Talk Details
Time: Friday, 15:30–15:50
Author: Rubayet Alam
Type: Submitted Talk
Abstract
Characterizing and predicting antigenic escape mutations in viruses can contribute to effective vaccine design. Predicting antigenicity historically requires time-consuming experiments linking viral mutations to antibody escape. While computational studies are faster and have used existing datasets to train models, these in silico antigenic predictions still rely on multiple-sequence alignments and high-resolution protein structures. When data is sparse, for example on the emergence of a pathogen X, early prediction of putative antigenic change from minimal sequence information would be advantageous.
Here, we predict antigenic evolution based on a single glycoprotein sequence comparison using a foundation protein language model (PLM), ESM-2, integrating antigenicity predictions derived from SEMA-2 and accounting for epistasis, applied to eight representative WHO priority viruses. Validation of our approach against experimental deep-mutational scanning, alignment, and structure-derived antigenicity prediction methods, notably EVEscape and Discotope, yields similar performance for prediction of reference viral antibody-escape mutations in the glycoproteins of three well-studied viruses: SARS-CoV-2 Spike, Influenza A (H1N1) Hemagglutinin, and HIV-1 Envelope.

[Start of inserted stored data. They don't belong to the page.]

-- ==== Sys2Proof/Certificates/Slice0/Obligations.lean ====
section
/-! DEFINITION. The statements for the provers. Each docstring names the rule of spec/ it states; a clause that rests
on one of the spec's own decisions or on a choice of this model says so. -/

open Sys2Proof Sys2Proof.Machine

/-! ### Reset -/

/-- 10_state.md R30, 70_reset_and_hazards.md R105 (decision D27): the state after a launch with any S0, and that the
block then waits. The empty inbox and the S0 of `State.reset` are the model's choices (logs 2, 4). -/
def Obligations.LaunchIsIdleAndWaits : Prop :=
  (∀ s0 : List Byte,
    (State.launch s0).sink = s0 ∧ (State.launch s0).pos = s0.length ∧ (State.launch s0).inFlight = none ∧
      (State.launch s0).result = none ∧ (State.launch s0).refusalMark = false ∧ (State.launch s0).inbox = [] ∧
      step (State.launch s0) = .next (State.launch s0)) ∧
    State.reset = State.launch Config.initialSink

/-- A launched state is good, whatever the sink holds. -/
def Obligations.LaunchedStateIsGood : Prop :=
  ∀ s0 : List Byte, (State.launch s0).Good = true

/-! ### The resolver -/

/-- R61: the four modifiers' mod bits; bits 5:0 are 0 (the spec reads that off the table). -/
def Obligations.ModBitsFollowTheModifierTable : Prop :=
  modBits .registerPointer = 0x00#8 ∧ modBits .registerDispShortPointer = 0x40#8 ∧
    modBits .registerDispLongPointer = 0x80#8 ∧ modBits .registerOnly = 0xC0#8 ∧
    ∀ m : RegOrMemModifier, modBits m &&& 0x3F#8 = 0#8

/-- R63: the modifier table, row by row. -/
def Obligations.ModifierFollowsValueCorrectionAndType : Prop :=
  ∀ (r : Reg) (a : Addr32) (n : Imm64) (d : BitVec 8) (l : BitVec 32) (c : Correction) (o : OperandType),
    determineModifier ⟨.reg r, .noCorr, .normal⟩ = .ok .registerOnly ∧
      determineModifier ⟨.reg r, .noCorr, .dereferenced⟩ = .ok .registerPointer ∧
      determineModifier ⟨.reg r, .short d, o⟩ = .ok .registerDispShortPointer ∧
      determineModifier ⟨.reg r, .long l, o⟩ = .ok .registerDispLongPointer ∧
      determineModifier ⟨.addr a, c, o⟩ = .ok .registerPointer ∧
      determineModifier ⟨.imm n, c, o⟩ = .error .invalidOperand

/-- R62: a `Register` slot fills the reg field whatever its size, correction and type; a value that is no register
raises `UnsupportedAddressing`. That bits 7:6 and 2:0 are 0 is the spec's own inference; that the writer still emits
the slot's correction, and nothing else, rests on R78's decision D15 (log 23), a choice. -/
def Obligations.RegisterSlotFillsTheRegField : Prop :=
  ∀ (z : OperandSize) (r : Reg) (a : Addr32) (n : Imm64) (c : Correction) (o : OperandType),
    tokenPart .register z ⟨.reg r, c, o⟩ = .ok ((r.zeroExtend 8 &&& 7#8) <<< 3) ∧
      ((r.zeroExtend 8 &&& 7#8) <<< 3) &&& 0xC7#8 = 0#8 ∧
      tokenPart .register z ⟨.addr a, c, o⟩ = .error .unsupportedAddressing ∧
      tokenPart .register z ⟨.imm n, c, o⟩ = .error .unsupportedAddressing ∧
      writeOperand .register z ⟨.reg r, c, o⟩ = .ok (writeCorrection c)
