-- ==== Sys2Proof/Laws/PerInstr.lean ====
section
/-! SUPPORT. Facts about every instruction as syntax, one lemma per constructor. Family `Length`: a well-formed
instruction's bytes number at most 18 (30_encoding.md R47). -/

namespace Sys2Proof.Laws.Length

open Sys2Proof.Machine

/-- R47: "the longest is 18 bytes". -/
def Statement (i : Instr) : Prop := i.wf = true → (Sys2Proof.encode i).length ≤ 18

theorem encodeNumber_length_le (z : OperandSize) (n : Nat) : (encodeNumber z n).length ≤ 4 := by
  cases z <;> simp [encodeNumber]

theorem encodeValue_length_le (m : AddressingMethod) (z : OperandSize) (v : Value) :
    (encodeValue m z v).length ≤ 4 := by
  cases m <;> cases v <;> simp [encodeValue, encodeNumber_length_le]

theorem encodeCorrection_length_le (c : Correction) : (encodeCorrection c).length ≤ 4 := by
  cases c <;> simp [encodeCorrection]

theorem encodeSlot_length_le (m : AddressingMethod) (z : OperandSize) (op : Option Operand) :
    (encodeSlot m z op).length ≤ 8 := by
  rcases op with _ | o
  · simp [encodeSlot]
  · have h1 := encodeValue_length_le m z o.value
    have h2 := encodeCorrection_length_le o.corr
    simp only [encodeSlot, List.length_append]
    omega

theorem encodeRequest_length_le {r : Request} (h : r.wf = true) : (encodeRequest r).length ≤ 18 := by
  have hb : r.opcode.bytes.length = 1 := by
    simp [Request.wf, OpCode.wf, OpCode.singleByte] at h
    exact h.1.1.1.1.1
  unfold encodeRequest
  split
  · omega
  · rename_i v _
    have h1 := encodeSlot_length_le v.method1 v.size1 r.eff1
    have h2 := encodeSlot_length_le v.method2 v.size2 r.eff2
    have ht : (if r.opcode.hasRegisterToken = true then [encodeToken v r.eff1 r.eff2] else []).length ≤ 1 := by
      split <;> simp
    simp only [List.length_append]
    omega

theorem encode (r : Request) : Statement (.encode r) := fun h => encodeRequest_length_le h
theorem opc (b : Byte) : Statement (.opc b) := fun _ => by simp [Sys2Proof.encode]
theorem tokRegonly (g b : Reg) : Statement (.tokRegonly g b) := fun _ => by simp [Sys2Proof.encode]
theorem tokRegptr (g b : Reg) : Statement (.tokRegptr g b) := fun _ => by simp [Sys2Proof.encode]
theorem tokDisp8 (g b : Reg) : Statement (.tokDisp8 g b) := fun _ => by simp [Sys2Proof.encode]
theorem tokDisp32 (g b : Reg) : Statement (.tokDisp32 g b) := fun _ => by simp [Sys2Proof.encode]
theorem tokAbs (g : Reg) : Statement (.tokAbs g) := fun _ => by simp [Sys2Proof.encode]
theorem tokReg (g : Reg) : Statement (.tokReg g) := fun _ => by simp [Sys2Proof.encode]
theorem tokNone : Statement .tokNone := fun _ => by simp [Sys2Proof.encode]
theorem imm8 (v : BitVec 8) : Statement (.imm8 v) := fun _ => by simp [Sys2Proof.encode]
theorem imm16 (v : BitVec 16) : Statement (.imm16 v) := fun _ => by simp [Sys2Proof.encode]
theorem imm32 (v : BitVec 32) : Statement (.imm32 v) := fun _ => by simp [Sys2Proof.encode]
theorem addr32 (a : Addr32) : Statement (.addr32 a) := fun _ => by simp [Sys2Proof.encode]
theorem disp8 (d : BitVec 8) : Statement (.disp8 d) := fun _ => by simp [Sys2Proof.encode]
theorem disp32 (d : BitVec 32) : Statement (.disp32 d) := fun _ => by simp [Sys2Proof.encode]
theorem novalueRel : Statement .novalueRel := fun _ => by simp [Sys2Proof.encode]
theorem novalue : Statement .novalue := fun _ => by simp [Sys2Proof.encode]
theorem add (o1 o2 : Option Operand) : Statement (.add o1 o2) := fun h => encodeRequest_length_le h

end Sys2Proof.Laws.Length
end

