-- ==== Sys2Proof/Laws/Step.lean ====
section
/-! SUPPORT. Everything one step can do, and that a request selects the instruction with its own meaning. -/

namespace Sys2Proof.Machine

/-- The instruction a request selects does what ENCODE of it does (R82). -/
theorem exec_instrOf (r : Request) (s : State) : exec (instrOf r) s = exec (.encode r) s := by
  unfold instrOf
  split
  · rename_i h
    obtain ⟨ho, hm⟩ := h
    have : addRequest r.op1 r.op2 = r := by cases r; simp_all [addRequest]
    show execAdd r.op1 r.op2 s = execEncode r s
    unfold execAdd execEncode
    rw [this]
  · rfl

/-- What a step runs when the block is idle. -/
theorem step_idle {s : State} (hf : s.inFlight = none) :
    (s.inbox = [] ∧ step s = .next s) ∨
    ∃ a rest, s.inbox = a :: rest ∧
      ((a.phased = true ∧ admission false a.request = none ∧
          step s = .next (({ s with inbox := rest } : State).begin a.request)) ∨
        step s = exec (instrOf a.request) { s with inbox := rest }) := by
  rcases hb : s.inbox with _ | ⟨a, rest⟩
  · exact .inl ⟨rfl, by simp [step, nextAction, hf, hb]⟩
  refine .inr ⟨a, rest, rfl, ?_⟩
  by_cases h : a.phased = true ∧ admission false a.request = none
  · exact .inl ⟨h.1, h.2, by simp [step, nextAction, issue, hf, hb, h.1, h.2]⟩
  · refine .inr ?_
    have : (a.phased && (admission false a.request).isNone) = false := by
      rw [Bool.eq_false_iff]
      simpa using h
    simp [step, nextAction, issue, hf, hb, this]

/-- What a step runs while a request is in progress. -/
theorem step_busy {s : State} {t : Transient} (hf : s.inFlight = some t) :
    (∃ a rest, s.inbox = a :: rest ∧ a.during = some t.phase ∧
      step s = exec (instrOf a.request) { s with inbox := rest }) ∨
    (nextAction s = phaseAction t s) := by
  rcases hb : s.inbox with _ | ⟨a, rest⟩
  · exact .inr (by simp [nextAction, hf, hb])
  by_cases h : a.during = some t.phase
  · exact .inl ⟨a, rest, rfl, h, by simp [step, nextAction, hf, hb, h]⟩
  · exact .inr (by simp [nextAction, hf, hb, h])

theorem step_of_run {s s' : State} {i : Instr} (h : nextAction s = .run i s') : step s = exec i s' := by
  simp [step, h]

theorem step_of_goto {s s' : State} (h : nextAction s = .goto s') : step s = .next s' := by
  simp [step, h]

theorem step_of_stop {s : State} {f : Fault} (h : nextAction s = .stop f) : step s = .fault f := by
  simp [step, h]

end Sys2Proof.Machine
end

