-- ==== Sys2Proof/Tests/Slice0.lean ====
section
/-! SUPPORT. The model's own tests: the well-formedness checks refuse ill-formed terms, words written out from the
spec's bit patterns decode, one step of each instruction gives the bytes of 95_test_vectors.md, and every statement
with hypotheses has a witness that meets them. Each test's comment names where its expected result comes from. -/

namespace Sys2Proof.Tests

open Sys2Proof Sys2Proof.Machine

/-! ### Builders -/

/-- A plain register operand, `rC` of R60. -/
def reg (r : Reg) : Operand := ⟨.reg r, .noCorr, .normal⟩

/-- A dereferenced register operand, `[rC]`. -/
def ptr (r : Reg) : Operand := ⟨.reg r, .noCorr, .dereferenced⟩

/-- `i(n)`. -/
def imm (n : Imm64) : Operand := ⟨.imm n, .noCorr, .normal⟩

/-- `a(n)`. -/
def addr (n : Addr32) : Operand := ⟨.addr n, .noCorr, .normal⟩

/-- `ENC b X [tok] s1=m1/z1 s2=m2/z2 : o1, o2` of R60, one variant. -/
def enc (b : Byte) (tok : Bool) (m1 : AddressingMethod) (z1 : OperandSize) (m2 : AddressingMethod) (z2 : OperandSize)
    (o1 o2 : Option Operand) : Request :=
  ⟨⟨[b], [⟨9⟩], [m1], [z1], [m2], [z2], tok⟩, ⟨9⟩, o1, o2⟩

/-- An idle block whose sink holds CC. -/
def start : State := State.launch [0xCC#8]

/-- The state an outcome goes on in. -/
def after (o : Host.Outcome State Fault Refusal) : Option State :=
  match o with
  | .next s => some s
  | .fault _ => none
  | .refused _ => none

/-- The sink and the result an outcome leaves. -/
def ending (o : Host.Outcome State Fault Refusal) : Option (List Byte × Option RequestResult) :=
  (after o).map fun s => (s.sink, s.result)

/-- ENCODE of E15 of 95_test_vectors.md. -/
def e15 : Request :=
  enc 0x81#8 true .registerOrMemoryAddress .dword .immediateData .dword
    (some ⟨.reg 3#3, .long 0x12345678#32, .normal⟩) (some (imm 0x11223344#64))

/-- A request of the longest kind: an address with a long correction, then a Dword with one (R47: 18 bytes). -/
def longest : Request :=
  enc 0xAA#8 true .registerOrMemoryAddress .dword .immediateData .dword
    (some ⟨.addr 0xFFFFFFFF#32, .long 0xFFFFFFFF#32, .normal⟩) (some ⟨.imm 0xFFFFFFFF#64, .long 0x80000000#32, .normal⟩)

/-- E16: a size tag that no numeric write takes, in slot 2. -/
def e16 : Request :=
  enc 0x81#8 true .registerOrMemoryAddress .dword .immediateData (.other ⟨0⟩) (some (addr 0x1000#32)) (some (imm 1#64))

/-- E18: two opcode bytes. -/
def e18 : Request := { addRequest (some (reg 0#3)) (some (reg 1#3)) with opcode := { addOpCode with bytes := [0x0F#8, 0xAF#8] } }

/-- E19: one list longer than the others. -/
def e19 : Request :=
  { addRequest (some (reg 0#3)) (some (reg 3#3)) with
    opcode := { addOpCode with methods1 := [.registerOrMemoryAddress, .registerOrMemoryAddress] } }

/-- E6: a mnemonic the opcode does not declare. -/
def e6 : Request := { addRequest (some (reg 0#3)) (some (reg 3#3)) with mnemonic := ⟨1⟩ }

/-! ### Well-formedness: one ill-formed term for each check -/

theorem test_wf_accepts : (Instr.encode e15).wf = true ∧ (Instr.add (some (reg 0#3)) (some (reg 3#3))).wf = true := by
  decide
theorem test_wf_refuses_two_opcode_bytes : e18.opcode.singleByte = false ∧ (Instr.encode e18).wf = false := by decide
theorem test_wf_refuses_unequal_lists : e19.opcode.parallel = false ∧ (Instr.encode e19).wf = false := by decide
theorem test_wf_refuses_undeclared_mnemonic : e6.declared = false ∧ (Instr.encode e6).wf = false := by decide
theorem test_wf_refuses_second_operand_alone :
    (addRequest none (some (reg 3#3))).op2NeedsOp1 = false ∧ (Instr.add none (some (reg 3#3))).wf = false := by decide
theorem test_wf_refuses_slot1 :
    (addRequest (some (imm 5#64)) none).slot1Ok = false ∧ (Instr.add (some (imm 5#64)) none).wf = false := by decide
theorem test_wf_refuses_slot2 : e16.slot2Ok = false ∧ (Instr.encode e16).wf = false := by decide
theorem test_collision_refused :
    (enc 0xAB#8 true .register .dword .register .dword (some (reg 1#3)) (some (reg 2#3))).collisionFree = false := by
  decide

/-! ### Decoding: words from the patterns of R49, R53, R54 and the table -/

theorem test_decode_opc : decode .opcode [0b10010000#8] = .ok (.opc 0x90#8) := by decide
theorem test_decode_tokRegonly : decode .tokenRma [0b11_011_000#8] = .ok (.tokRegonly 3#3 0#3) := by decide
theorem test_decode_tokRegptr : decode .tokenRma [0b00_011_001#8] = .ok (.tokRegptr 3#3 1#3) := by decide
theorem test_decode_tokDisp8 : decode .tokenRma [0b01_011_101#8] = .ok (.tokDisp8 3#3 5#3) := by decide
theorem test_decode_tokDisp32 : decode .tokenRma [0b10_010_110#8] = .ok (.tokDisp32 2#3 6#3) := by decide
theorem test_decode_tokAbs : decode .tokenAbs [0b00_001_101#8] = .ok (.tokAbs 1#3) := by decide
theorem test_decode_tokReg : decode .tokenReg [0b00_110_000#8] = .ok (.tokReg 6#3) := by decide
theorem test_decode_tokNone : decode .tokenNone [0b00000000#8] = .ok .tokNone := by decide
theorem test_decode_imm8 : decode .imm8 [0x80#8] = .ok (.imm8 0x80#8) := by decide
theorem test_decode_imm16 : decode .imm16 [0x34#8, 0x12#8] = .ok (.imm16 0x1234#16) := by decide
theorem test_decode_imm32 : decode .imm32 [0x44#8, 0x33#8, 0x22#8, 0x11#8] = .ok (.imm32 0x11223344#32) := by decide
theorem test_decode_addr32 : decode .addr32 [0x00#8, 0x10#8, 0x40#8, 0x00#8] = .ok (.addr32 0x00401000#32) := by decide
theorem test_decode_disp8 : decode .disp8 [0xFF#8] = .ok (.disp8 (BitVec.ofInt 8 (-1))) := by decide
theorem test_decode_disp32 :
    decode .disp32 [0xFE#8, 0xFF#8, 0xFF#8, 0xFF#8] = .ok (.disp32 (BitVec.ofInt 32 (-2))) := by decide
theorem test_decode_novalueRel : decode .novalueRel [] = .ok .novalueRel := by decide
theorem test_decode_novalue : decode .novalue [] = .ok .novalue := by decide
/-- W1: 01 D8. -/
theorem test_decode_add :
    decode (.add (some (reg 0#3)) (some (reg 0#3))) [0x01#8, 0b11_011_000#8] =
      .ok (.add (some (reg 0#3)) (some (reg 3#3))) := by decide
/-- E15: 81 83 78 56 34 12 44 33 22 11. -/
theorem test_decode_encode :
    decode (.request e15.template)
      [0x81#8, 0x83#8, 0x78#8, 0x56#8, 0x34#8, 0x12#8, 0x44#8, 0x33#8, 0x22#8, 0x11#8] = .ok (.encode e15) := by decide
/-- A fixed bit that differs, a byte too many, a byte too few. -/
theorem test_decode_rejects_by_name :
    decode .tokenAbs [0b01_001_101#8] = .error .fixedBits ∧ decode .imm8 [1#8, 2#8] = .error .length ∧
      decode (.request e15.template) [0x81#8, 0x83#8] = .error .length ∧
      decode (.add (some (reg 0#3)) (some (reg 0#3))) [0x02#8, 0xD8#8] = .error .fixedBits := by decide
/-- The table's words: 11rrrbbb, 00rrr101, 01 and a token. -/
theorem test_table_words :
    decodeTableWord 8 0xC0 = some (.tokRegonly 0#3 0#3) ∧ decodeTableWord 8 0x0D = some (.tokAbs 1#3) ∧
      decodeTableWord 16 0xD801 = some (.add (some (reg 0#3)) (some (reg 3#3))) := by decide

/-! ### One step of each instruction -/

/-- E16: the prefix of a request that fails in OP2 stays. -/
theorem test_encode_fails_in_op2 :
    ending (exec (.encode e16) start) =
      some ([0xCC#8, 0x81#8, 0x05#8, 0x00#8, 0x10#8, 0x00#8, 0x00#8], some (.fault .unsupportedSize)) := by decide
/-- E15. -/
theorem test_encode_layout :
    ending (exec (.encode e15) start) =
      some ([0xCC#8, 0x81#8, 0x83#8, 0x78#8, 0x56#8, 0x34#8, 0x12#8, 0x44#8, 0x33#8, 0x22#8, 0x11#8], some .ok) := by
  decide
/-- W2. -/
theorem test_add_short_correction :
    ending (exec (.add (some ⟨.reg 5#3, .short (BitVec.ofInt 8 (-1)), .dereferenced⟩) (some (reg 3#3))) start) =
      some ([0xCC#8, 0x01#8, 0x5D#8, 0xFF#8], some .ok) := by decide
/-- E30: slot 1's failure is the one reported. -/
theorem test_add_first_slot_fails :
    ending (exec (.add (some (imm 1#64)) (some (addr 1#32))) start) =
      some ([0xCC#8, 0x01#8], some (.fault .invalidOperand)) := by decide
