-- ==== Sys2Proof/Machine/Flags.lean ====
section
/-!
DEFINITION. Comparisons (R69, R124, R146) and the selected set (R63). The Greub keeps no arithmetic status flags (R37);
completion flags are in Ops.
-/
namespace Sys2Proof.Machine

/-- A comparison of R69 on a three-way order, with NaN told apart: every comparison with a NaN is false but `.ne` and
`.nan`. -/
def cmpHolds (cc : Nat) (ord : Int) (nan : Bool) : Bool :=
  match cc with
  | 0 => !nan && ord == 0
  | 1 => nan || ord != 0
  | 2 => !nan && decide (ord < 0)
  | 3 => !nan && decide (ord ≤ 0)
  | 4 => !nan && decide (ord > 0)
  | 5 => !nan && decide (ord ≥ 0)
  | 6 => !nan
  | _ => nan

def intOrd (a b : Int) : Int := if a < b then -1 else if a = b then 0 else 1

/-- Comparison of two elements of type t. -/
def cmpElem (cc t a b : Nat) : Bool :=
  if tyInt t then cmpHolds cc (intOrd (intOf (tySigned t) (tyWidth t) a) (intOf (tySigned t) (tyWidth t) b)) false
  else
    let x := elemValue t a
    let y := elemValue t b
    cmpHolds cc (xcmp x y) (isNan x || isNan y)

/-- The selected lanes of R63: the active lanes of the issuing split, under the predicate. -/
def selected (g : Group) (sp : Split) (f : ExtWord) : Word :=
  if f.pe then (if f.pn then sp.mask &&& ~~~(kread g f.pk.toNat) else sp.mask &&& kread g f.pk.toNat) else sp.mask

end Sys2Proof.Machine
end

For sparse datasets, we demonstrate that our model predicts key antigenic regions and amino-acid substitutions in the glycoproteins of three understudied priority viruses: Bornavirus-1 p57, CCHFV GPc, and Marburg virus GP1-2. With recent outbreaks of Andes virus and Bundibugyo virus, we predicted escape mutations in the putative epitopes of the glycoproteins. These predictions can help design future-proof vaccines against these priority viruses. Our results demonstrate (i) meaningful antigenic evolution predictions can be made from single virus sequence comparisons, (ii) the importance of accounting for epistasis in antigenic prediction, and (iii) that PLM methods can contribute to vaccine design in the context of future pandemics.